The core of this project is the development of a trilingual language learning application, designed to facilitate learning in Toto, Bangla, and English. This application aims to serve both native Toto speakers, particularly younger generations who are often more proficient in Bangla, and non-native learners such as researchers, tourists, and educators. By connecting Toto speakers to their mother tongue while also enabling them to learn English – a language of economic and social mobility – the project seeks to revolutionize multilingual education within indigenous and minority communities.
The research involved extensive fieldwork, including systematic data collection from native Toto speakers. This process captured not only textual content but also crucial audio recordings, which will be integrated into the learning application to provide real speech examples. The data collection utilized structured questionnaires, including exhaustive word lists categorized by parts of speech, and specific questions to document inflectional morphology (person-number-gender agreement, tense-aspect-mood distinctions, and case marking) and derivational morphology (word-class changes like adjective to verb or verb to noun).
A significant aspect of the project is the detailed morphological analysis of the Toto language. Researchers meticulously documented inflectional morphemes, which indicate grammatical aspects like plurality (-bɪ), tense (-mi for present/past, -na for past/present, -ro for future), aspect (-dɑŋ, -diŋ, -duŋ for progressive, -pate for present/past perfect, -pu for future perfect), and mood (indicative, imperative, subjunctive). The study also identified various case morphemes, including null for nominative, -hẽ, -hiŋ, -hi for accusative, -ko, -kɔ for genitive, -ta, -ʃo for locative, -hiŋ, -ta for dative, and -ʃɔ for both ablative and instrumental cases. Furthermore, the paper explored derivational morphemes like -pɑɈoɑ, -Ɉoɑ, -pæʋɑ, and -ʋɑ, which are used to create new words and change their word classes, such as transforming adjectives into verbs or verbs into nouns.

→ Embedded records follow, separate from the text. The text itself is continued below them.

theorem CoreInv.takeSymbol {s : State} (hc : CoreInv s) {ft : Nat} (hpos : 0 < ft) (hle : ft ≤ s.rng.toNat) :
    CoreInv (s.takeSymbol ft) := by
  obtain ⟨v, g, hlt, e⟩ := updateCore_spec (updateCore_takeSymbol hc.val_lt hpos hle)
  rw [e]
  exact hc.narrow hlt

theorem takeSymbol_errSeen (s : State) (ft : Nat) : (s.takeSymbol ft).errSeen = s.errSeen :=
  normalizeRange_errSeen _

/-- A space of one symbol has offset 0 and its interval is the whole range. -/
theorem takeSymbol_one {s : State} (hc : CoreInv s) : s.offsetOver 1 = 0 ∧ s.takeSymbol 1 = s := by
  have hoff : s.offsetOver 1 = 0 := by
    have := offsetOver_lt s Nat.one_pos
    omega
  refine ⟨hoff, ?_⟩
  simp only [State.takeSymbol, hoff, Nat.lt_irrefl, if_false, Nat.zero_add, Nat.sub_self, Nat.mul_zero, Nat.sub_zero,
    w32_of_toNat]
  exact normalizeRange_of_lt hc.rng_low

/-! ### UINT -/

/-- UINT reports t, with CORRUPT_FRAME exactly when it is not below ft, and keeps every change (43_raw_bits.md R184). -/
theorem uintFinish_frame (ft t : Nat) (s : State) :
    uintFinish ft t s = { s with
      result := w32 t, ecode := if ft ≤ t then 4 else 0, errSeen := s.errSeen || decide (ft ≤ t) } := by
  by_cases hle : ft ≤ t
  · rw [uintFinish, if_pos hle, complete_error (by decide), if_pos hle, decide_eq_true hle, Bool.or_true]
    rfl
  · rw [uintFinish, if_neg hle, complete_ok, if_neg hle, decide_eq_false hle, Bool.or_false]

theorem uintBody_zero {s : State} (hft : s.arg0.toNat = 0) : uintBody s = .ok (complete .invalidArgument 0 s) := by
  simp only [uintBody, State.opArg0, hft, if_true]

theorem uintBody_direct {s : State} (hpos : 0 < s.arg0.toNat) (hle : s.arg0.toNat ≤ 256) :
    uintBody s = uintDirect s.arg0.toNat s := by
  have hbits : ilog (s.arg0.toNat - 1) ≤ uintSplitBits := ilog_le_iff.mpr (by simp only [uintSplitBits]; omega)
  unfold uintBody State.opArg0
  dsimp only
  rw [if_neg hpos.ne', if_pos hbits]

theorem ilog_eq_of_bounds {x k : Nat} (hlo : 2 ^ (k - 1) ≤ x) (hhi : x < 2 ^ k) : ilog x = k := by
  have hle : ilog x ≤ k := ilog_le_iff.mpr hhi
  have hge : ¬ ilog x ≤ k - 1 := fun h => Nat.not_lt.mpr hlo (ilog_le_iff.mp h)
  omega

theorem uintBody_split {s : State} {ftb : Nat} (hft : 256 < s.arg0.toNat) (hlo : 2 ^ (ftb - 1) ≤ s.arg0.toNat - 1)
    (hhi : s.arg0.toNat - 1 < 2 ^ ftb) : uintBody s = uintSplit s.arg0.toNat (ftb - 8) s := by
  have hlog : ilog (s.arg0.toNat - 1) = ftb := ilog_eq_of_bounds hlo hhi
  have hbits : ¬ ilog (s.arg0.toNat - 1) ≤ uintSplitBits := fun h => by
    have := ilog_le_iff.mp h
    simp only [uintSplitBits] at this
    omega
  unfold uintBody State.opArg0
  dsimp only
  rw [if_neg (by omega), if_neg hbits, hlog]
  rfl

/-- UINT's direct path takes the one symbol it reports (43_raw_bits.md R184). -/
theorem exec_uint_direct {s : State} (h : Accepting s) (hc : CoreInv s) (hpos : 0 < s.arg0.toNat)
    (hle : s.arg0.toNat ≤ 256) :
    exec .uint s = .next { s.takeSymbol s.arg0.toNat with result := w32 (s.offsetOver s.arg0.toNat), ecode := 0 } := by
  have hrng : s.arg0.toNat ≤ s.rng.toNat := by
    have := hc.rng_low
    omega
  rw [← complete_ok]
  apply exec_of_body_ok (by decide) h
  rw [body, uintBody_direct hpos hle, uintDirect, decodeCore_offsetOver hpos hrng]
  change (updateCore _ _ _ s).bind _ = _
  rw [updateCore_takeSymbol hc.val_lt hpos hrng]
  change Except.ok (uintFinish _ _ _) = _
  rw [uintFinish, if_neg (Nat.not_le.mpr (offsetOver_lt s hpos))]

/-- UINT's split path takes one symbol of the high part's space, then the low part from the raw channel
(43_raw_bits.md R184). -/
theorem uintSplit_eq {s : State} {ft sh : Nat} (hc : CoreInv s) (hfth : (ft - 1) / 2 ^ sh + 1 ≤ s.rng.toNat) :
    uintSplit ft sh s = .ok (uintFinish ft
      (s.offsetOver ((ft - 1) / 2 ^ sh + 1) * 2 ^ sh + (rawBits sh (s.takeSymbol ((ft - 1) / 2 ^ sh + 1))).1)
      (rawBits sh (s.takeSymbol ((ft - 1) / 2 ^ sh + 1))).2) := by
  rw [uintSplit, decodeCore_offsetOver (Nat.succ_pos _) hfth]
  change (updateCore _ _ _ s).bind _ = _
  rw [updateCore_takeSymbol hc.val_lt (Nat.succ_pos _) hfth]
  rfl

/-- The high part's space, for a bit-length of `sh + 8`, has 129 to 256 symbols (43_raw_bits.md R184). -/
theorem highPart_bounds {m sh : Nat} (hlo : 2 ^ (sh + 7) ≤ m) (hhi : m < 2 ^ (sh + 8)) :
    128 ≤ m / 2 ^ sh ∧ m / 2 ^ sh < 256 := by
  rw [Nat.pow_add, Nat.mul_comm] at hlo hhi
  exact ⟨(Nat.le_div_iff_mul_le (Nat.two_pow_pos sh)).mpr hlo, (Nat.div_lt_iff_lt_mul (Nat.two_pow_pos sh)).mpr hhi⟩

/-- A value put together from a high part of at most `m / d` and a low part below `d` passes `m` only at the last high
part, with a low part past that of `m` (43_raw_bits.md R185). -/
theorem lt_high_low_iff {m d hi lo : Nat} (hhi : hi ≤ m / d) (hlo : lo < d) :
    m < hi * d + lo ↔ hi = m / d ∧ m % d < lo := by
  have hm := Nat.div_add_mod' m d
  have hr := Nat.mod_lt m (Nat.zero_lt_of_lt hlo)
  constructor
  · intro hlt
    have he : hi = m / d := by
      by_contra hne
      have hmul : (hi + 1) * d ≤ m / d * d := Nat.mul_le_mul_right d (by omega)
      rw [Nat.succ_mul] at hmul
      omega
    subst he
    exact ⟨rfl, by omega⟩
  · rintro ⟨rfl, hlt⟩
    omega

/-! ### What a completed command leaves of the registers -/

/-- A command that ends outside the fault state completed its pseudocode. -/
theorem body_ok_of_exec {i : Instr} (hi : i ≠ .init) {s t : State} (h : Accepting s) (he : exec i s = .next t)
    (hf : t.fault = false) : body i s = .ok t := by
  rcases exec_next hi he with ⟨hfault, -⟩ | ⟨-, hready, -⟩ | ⟨-, hb, -⟩ | ⟨-, f, x, rfl, -⟩
  · simp [h.no_fault] at hfault
  · simp [h.ready] at hready
  · exact hb
  · simp at hf

theorem exec_sameMemory {i : Instr} {s t : State} (he : exec i s = .next t) : SameMemory s t := by
  obtain ⟨hb, ht, -⟩ := exec_frame he
  exact .of_eq hb ht

/-- Narrowing the range and completing OK writes the range coder, RESULT and ECODE alone. -/
theorem complete_narrow_frame {s t : State} {r v g : Word}
    (e : t = complete .ok r (normalizeRange { s with val := v, rng := g })) :
    t = { s with rng := t.rng, val := t.val, pos := t.pos, rem := t.rem, totalBits := t.totalBits,
                 result := t.result, ecode := 0 } := by
  subst e
  rw [complete_ok, normalizeRange_frame]

theorem complete_report_frame {s t : State} {r : Word} (e : t = complete .ok r s) :
    t = { s with result := t.result, ecode := 0 } := by
  subst e
  exact complete_ok r s

/-- RawBits writes the raw channel and TOTAL_BITS alone (43_raw_bits.md R182, R183). -/
theorem rawBits_frame (n : Nat) (s : State) :
    (rawBits n s).2 = { s with
      endPos := (rawBits n s).2.endPos, window := (rawBits n s).2.window, avail := (rawBits n s).2.avail,
      totalBits := (rawBits n s).2.totalBits } := by
  apply State.ext <;> simp

theorem bitsBody_frame {n : Nat} {s t : State} (e : bitsBody n s = .ok t) :
    t = { s with endPos := t.endPos, window := t.window, avail := t.avail, totalBits := t.totalBits,
                 result := t.result, ecode := t.ecode, errSeen := t.errSeen } := by
  rcases bitsBody_cases n s with ⟨-, hb⟩ | ⟨-, hb⟩ | ⟨-, -, hb⟩ <;> rw [hb] at e <;> cases e
  · rfl
  · rfl
  · rw [rawBits_frame]
    rfl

AI Integration for Language Revitalization
To ensure the practical preservation and revitalization of Toto, the project incorporates a focused AI framework. This includes the development of a Small Language Model (SLM) and a Toto–Bangla–English trilingual translation engine. Unlike large-scale models, this solution is tailored for the limited data resources of the Toto language. The integration process involves several key stages:
- Corpus Collection: A trilingual parallel corpus was built from recorded Toto utterances, manually translated into Bangla and English, and verified by native speakers and linguists. Each entry is richly annotated with morpheme-level tags, part-of-speech, and syntactic boundaries.
- Script Standardization: Given that the Toto script was formalized only in 2015, ensuring its Unicode compatibility was crucial. Custom mapping tables were created, and a Romanized-to-Script transliteration tool was developed to support digital literacy.
- Data Processing: The collected data underwent extensive linguistic preprocessing, including tokenization, morpheme segmentation, script normalization, and trilingual sentence alignment. Data augmentation techniques were also used to expand the dataset.
- Small Language Model Training: An SLM was trained specifically for Toto using Masked Language Modeling objectives. A custom tokenizer was built, and a distilled Transformer model (2-4 layers, ~5M parameters) was trained on approximately 20,000 Toto sentences to enable tasks like word prediction and phrase suggestion.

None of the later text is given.